Really pleased with how she's looking


----------



## Konotashi (Jan 11, 2010)

Can't critique, but she's beautiful! Is she ASL? 
I'm not usually a fan, but she's stunning! And I like how her entire back right leg isn't on the ground.


----------



## RogueRed26 (Jul 15, 2010)

She is gorgeous!


----------



## robinhuerta (Apr 21, 2007)

Nice Xeph! Congrats!


----------



## Xeph (Jun 19, 2005)

Yes, Konotashi, 100% American show lines 

Thank you for the compliments, ladies.


----------



## Xeph (Jun 19, 2005)

Mirada's 23 months old today


----------



## lhczth (Apr 5, 2000)

Substantial female with high withers going into a good topline. Good placement of a croup that should be longer. Very good angulation in front, excellent behind. Weak pasterns, good feet, very feminine head though the latter almost doesn't fit her very thick body. She looks a bit heavy in the photos and I don't care for the very deep and prominent chest/breast area.


----------



## Xeph (Jun 19, 2005)

> She looks a bit heavy in the photos and I don't care for the very deep and prominent chest/breast area.

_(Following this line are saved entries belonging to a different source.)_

-- ==== Sys2Proof/Laws/FrameBase.lean ====
section
/-! SUPPORT. What a watch on some components of the state shows, and the lemmas that the files Frame… build on: an operation that writes none of the watched components shows the same before and after. -/

set_option Elab.async false
set_option linter.all false

namespace Sys2Proof.Machine

/-- A value that a watch shows or leaves out. -/
def pick {α : Type} (b : Bool) (x : α) : Option α := if b then some x else none

@[simp] theorem pick_false {α : Type} (x : α) : pick false x = none := id rfl

/-- What is asked of a watch so that a component may change unseen. -/
def Off1 (wt : Comp → Bool) (c : Comp) : Prop :=
  match c with
  | .regs p => wt (.hdr p) = false ∧ ∀ n, wt (.page p n) = false
  | c => wt c = false

/-- None of the listed components is watched. -/
def Off (wt : Comp → Bool) : List Comp → Prop
  | [] => True
  | c :: l => Off1 wt c ∧ Off wt l

@[simp] theorem off_nil (wt : Comp → Bool) : Off wt [] = True := id rfl
@[simp] theorem off_cons (wt : Comp → Bool) (c : Comp) (l : List Comp) : Off wt (c :: l) = (Off1 wt c ∧ Off wt l) := id rfl
@[simp] theorem off1_regs (wt : Comp → Bool) (p : Part) : Off1 wt (.regs p) = (wt (.hdr p) = false ∧ ∀ n, wt (.page p n) = false) := id rfl
@[simp] theorem off1_hdr (wt : Comp → Bool) (p : Part) : Off1 wt (.hdr p) = (wt (.hdr p) = false) := id rfl
@[simp] theorem off1_page (wt : Comp → Bool) (p : Part) (n : Nat) : Off1 wt (.page p n) = (wt (.page p n) = false) := id rfl
@[simp] theorem off1_ltc (wt : Comp → Bool) (p : Part) : Off1 wt (.ltc p) = (wt (.ltc p) = false) := id rfl
@[simp] theorem off1_log (wt : Comp → Bool) (p : Part) : Off1 wt (.log p) = (wt (.log p) = false) := id rfl
@[simp] theorem off1_ports (wt : Comp → Bool) (p : Part) : Off1 wt (.ports p) = (wt (.ports p) = false) := id rfl
@[simp] theorem off1_sync (wt : Comp → Bool) (p : Part) : Off1 wt (.sync p) = (wt (.sync p) = false) := id rfl
@[simp] theorem off1_chip (wt : Comp → Bool) (p : Part) : Off1 wt (.chip p) = (wt (.chip p) = false) := id rfl
@[simp] theorem off1_core (wt : Comp → Bool) : Off1 wt .core = (wt .core = false) := id rfl
@[simp] theorem off1_mem (wt : Comp → Bool) : Off1 wt .mem = (wt .mem = false) := id rfl
@[simp] theorem off1_pool (wt : Comp → Bool) : Off1 wt .pool = (wt .pool = false) := id rfl
@[simp] theorem off1_progs (wt : Comp → Bool) : Off1 wt .progs = (wt .progs = false) := id rfl
@[simp] theorem off1_svc (wt : Comp → Bool) : Off1 wt .svc = (wt .svc = false) := id rfl
@[simp] theorem off1_herds (wt : Comp → Bool) : Off1 wt .herds = (wt .herds = false) := id rfl
@[simp] theorem off1_hrd (wt : Comp → Bool) : Off1 wt .hrd = (wt .hrd = false) := id rfl
@[simp] theorem off1_host (wt : Comp → Bool) : Off1 wt .host = (wt .host = false) := id rfl
@[simp] theorem off1_bindings (wt : Comp → Bool) : Off1 wt .bindings = (wt .bindings = false) := id rfl
@[simp] theorem off1_dct (wt : Comp → Bool) : Off1 wt .dct = (wt .dct = false) := id rfl
@[simp] theorem off1_images (wt : Comp → Bool) : Off1 wt .images = (wt .images = false) := id rfl
@[simp] theorem off1_fw (wt : Comp → Bool) : Off1 wt .fw = (wt .fw = false) := id rfl
@[simp] theorem off1_rly (wt : Comp → Bool) : Off1 wt .rly = (wt .rly = false) := id rfl
@[simp] theorem off1_cmds (wt : Comp → Bool) : Off1 wt .cmds = (wt .cmds = false) := id rfl
@[simp] theorem off1_ddp (wt : Comp → Bool) : Off1 wt .ddp = (wt .ddp = false) := id rfl
@[simp] theorem off1_reqs (wt : Comp → Bool) : Off1 wt .reqs = (wt .reqs = false) := id rfl
@[simp] theorem off1_ag (wt : Comp → Bool) : Off1 wt .ag = (wt .ag = false) := id rfl
@[simp] theorem off1_sec (wt : Comp → Bool) : Off1 wt .sec = (wt .sec = false) := id rfl
@[simp] theorem off1_sent (wt : Comp → Bool) : Off1 wt .sent = (wt .sent = false) := id rfl
@[simp] theorem off1_free (wt : Comp → Bool) : Off1 wt .free = (wt .free = false) := id rfl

I find this interesting, since everybody else comments on how much they like it. Always interesting to hear other opinions.

I did fudge on her age a bit, she's 22 months today.

I promise that she's not fat (in fact, I've been trying to put weight on her, she's been underweight), but she does have a very broad ribcage , which can definitely make her look chunky.

Thanks for the critique ^_^

ETA


> very feminine head though the latter almost doesn't fit her very thick body.


I do agree. She's got a weak underjaw. I wish her muzzle were stronger, as it would give a better impression with the rest of her body.


----------



## holland (Jan 11, 2009)

I like the last picture better-Its funny in reading this people always say my older dog is overweight and I think some of it is how she is built-she is short and stocky


----------



## Xeph (Jun 19, 2005)

Markings can also affect how a dog looks weight wise, holland  Mirada's black markings are low and curved, which can make her belly look saggy and more pronounced, as opposed to dogs that are saddled higher, so their underline looks straighter, and they don't look paunchy.


----------



## holland (Jan 11, 2009)

Thanks Anja is a bi-color DDR/West lines so she is blocky to begin with


----------



## Samba (Apr 23, 2001)

In ASL circles, she would get positive comments for her prosternum. I have noted that dogs with this feature in these lines often exhibit front motion that is considered good by the fancy.


----------



## Xeph (Jun 19, 2005)

> In ASL circles, she would get positive comments for her prosternum.


And she does indeed! I have seen dogs with too much forechest, but as of late, I've noticed lots of dogs really lacking in the department. Very flat, no depth at all.


----------